Monday, September 15, 2008

End Drinking Age Restrictions

Will Wilkinson of Forbes writes a convincing, coherent and rational argument in favor of repealing all age limitations on drinking. He argues our current restrictions increase the abuse of alcohol and abandon the principals of individual responsibility and freedom.

UCLA professor of public policy Mark Kleiman, an ex-advocate of age restrictions, told PBS that he came around to the no-limits position when he saw a billboard that said, "If you're not 21, it's not Miller Time--yet." Age limits make drinking a badge of adulthood and build in the minds of teens a romantic sense of the transgressive danger of alcohol. That's what so often leads to the abuse of alcohol as a ritual of release from the authority of parents. And that's what has the college presidents worried. They see it.


It's too bad the debate is constantly framed around irrational, emotionally led arguments predicting doom and gloom.

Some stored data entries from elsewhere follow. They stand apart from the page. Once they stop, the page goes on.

@[simp] theorem Dev.refuseAll_leads {init d : Dev} (p : Nat × Nat) (cause : Nat) (step : Nat) (h : init.Leads d) : init.Leads (Dev.refuseAll d p cause step) := by
  unfold Dev.refuseAll
  repeat' first
    | with_reducible assumption
    | (intro v; refine (fun hv : init.Leads v => ?_) ?_; rotate_left; subst v)
    | (intro v; refine (fun hv : init.Leads v.1 => ?_) ?_; rotate_left; subst v)
    | (intro v; refine (fun hv : init.Leads v.2 => ?_) ?_; rotate_left; subst v)
    | intro _
    | (extract_lets -lift +onlyGivenNames w; revert w)
    | dsimp -zeta -zetaDelta only
    | with_reducible apply Dev.forEach_leads
    | with_reducible apply Dev.nsRefuse_leads
    | with_reducible apply Dev.endAttach_leads
    | (simp [*]; done)
    | (split <;> try (rename_i e; try obtain rfl := congrArg Prod.fst e; try obtain rfl := congrArg Prod.snd e))

@[simp] theorem Dev.nsAnswered_leads {init d : Dev} (p : Nat × Nat) (n : Nat) (step : Nat) (h : init.Leads d) : init.Leads (Dev.nsAnswered d p n step) := by
  unfold Dev.nsAnswered
  repeat' first
    | with_reducible assumption
    | (intro v; refine (fun hv : init.Leads v => ?_) ?_; rotate_left; subst v)
    | (intro v; refine (fun hv : init.Leads v.1 => ?_) ?_; rotate_left; subst v)
    | (intro v; refine (fun hv : init.Leads v.2 => ?_) ?_; rotate_left; subst v)
    | intro _
    | (extract_lets -lift +onlyGivenNames w; revert w)
    | dsimp -zeta -zetaDelta only
    | with_reducible apply Dev.setAttach_leads
    | with_reducible apply Dev.endAttach_leads
    | with_reducible apply Dev.beginStep_leads
    | (simp [*]; done)
    | (split <;> try (rename_i e; try obtain rfl := congrArg Prod.fst e; try obtain rfl := congrArg Prod.snd e))

@[simp] theorem Dev.writeLabel_leads {init d : Dev} (n : Nat) (gen : Nat) (cause : Nat) (h : init.Leads d) : init.Leads (Dev.writeLabel d n gen cause) := by
  unfold Dev.writeLabel
  repeat' first
    | with_reducible assumption
    | (intro v; refine (fun hv : init.Leads v => ?_) ?_; rotate_left; subst v)
    | (intro v; refine (fun hv : init.Leads v.1 => ?_) ?_; rotate_left; subst v)
    | (intro v; refine (fun hv : init.Leads v.2 => ?_) ?_; rotate_left; subst v)
    | intro _
    | (extract_lets -lift +onlyGivenNames w; revert w)
    | dsimp -zeta -zetaDelta only
    | with_reducible apply Dev.emit_leads
    | with_reducible apply Dev.tick_leads
    | with_reducible apply Dev.setNs_leads
    | with_reducible apply Dev.raiseN_leads
    | (simp [*]; done)
    | (split <;> try (rename_i e; try obtain rfl := congrArg Prod.fst e; try obtain rfl := congrArg Prod.snd e))

@[simp] theorem Dev.startAttach_leads {init d : Dev} (n : Nat) (h : init.Leads d) : init.Leads (Dev.startAttach d n) := by
  unfold Dev.startAttach
  repeat' first
    | with_reducible assumption
    | (intro v; refine (fun hv : init.Leads v => ?_) ?_; rotate_left; subst v)
    | (intro v; refine (fun hv : init.Leads v.1 => ?_) ?_; rotate_left; subst v)
    | (intro v; refine (fun hv : init.Leads v.2 => ?_) ?_; rotate_left; subst v)
    | intro _
    | (extract_lets -lift +onlyGivenNames w; revert w)
    | dsimp -zeta -zetaDelta only
    | with_reducible apply Dev.setNs_leads
    | with_reducible apply Dev.setAttach_leads
    | with_reducible apply Dev.beginStep_leads
    | (simp [*]; done)
    | (split <;> try (rename_i e; try obtain rfl := congrArg Prod.fst e; try obtain rfl := congrArg Prod.snd e))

It's tempting to label the leaders of those arguments as demagogues.

Then there are the car crashes. It is an article of faith among much of the U.S. government that raising the drinking age to 21 averted thousands of grisly traffic deaths. The National Highway Traffic Safety Administration, with deceptive five-figure precision, puts the number at 21,887 through 2002. But even this statistical factoid, the neoprohibitionist trump card, deserves scrutiny. A recent research paper by Harvard economist Jeffrey Miron and his former student Elina Tetelbaum shows that states that raised the drinking age to 21 since 1984, in response to Congress' road-funding threats, enjoyed no statistically significant decrease in traffic fatalities for 18- to 20-year-olds. They point to the decades-long, steady decline in the rate of
traffic fatalities (deaths per billion passenger miles), a decline due in large part to safer cars, improved driver education and better medical technology. Raising the drinking age did little or nothing.

Monday, September 8, 2008

Conservatism w/out GOP Spin

And from Powerline, of all sources. Paul Mirengoff writes:

But some argue instead (or alternatively) that Sarah Palin's credentials are adequate. These arguments are mostly laughable. We are told that she was a courageous whistle-blower. But whistling-blowing isn’t evidence of leadership skill, administrative ability, or familiarity with vital policy issues. We are told that Palin challenged an incumbent governor and called him out for his corruption. But mounting an insurgent’s campaign for governor isn’t evidence of fitness for the presidency either. We are told that she is responsible for her state’s national guard and visited its troops in Iraq. How this amounts to foreign policy or national security experience, or otherwise qualifies Palin for national office, is unclear.
What’s clear is that if Democrats made these sorts of arguments on behalf of a candidate for national office, conservative commentators would excoriate them for it...That's why those who defend Palin's qualifications typically end up moving to more defensible terrain -- the argument that her credentials compare favorably to Obama's. This may constitute an additional reason to vote for McCain, but it's not a defense of McCain's selection of Palin.

Friday, September 5, 2008

Quote of the Week

The problem is the inherent oddity of the incumbent party running on change. Here were Republicans -- the party that controlled the White House for eight years and both houses of Congress for five -- wildly cheering the promise to take on Washington. I don't mean to be impolite, but who's controlled Washington this decade?
- Charles Krauthammer

Monday, August 18, 2008

"Whatever you do to the least of my brethren, you do to Me.” (Matthew 25:40)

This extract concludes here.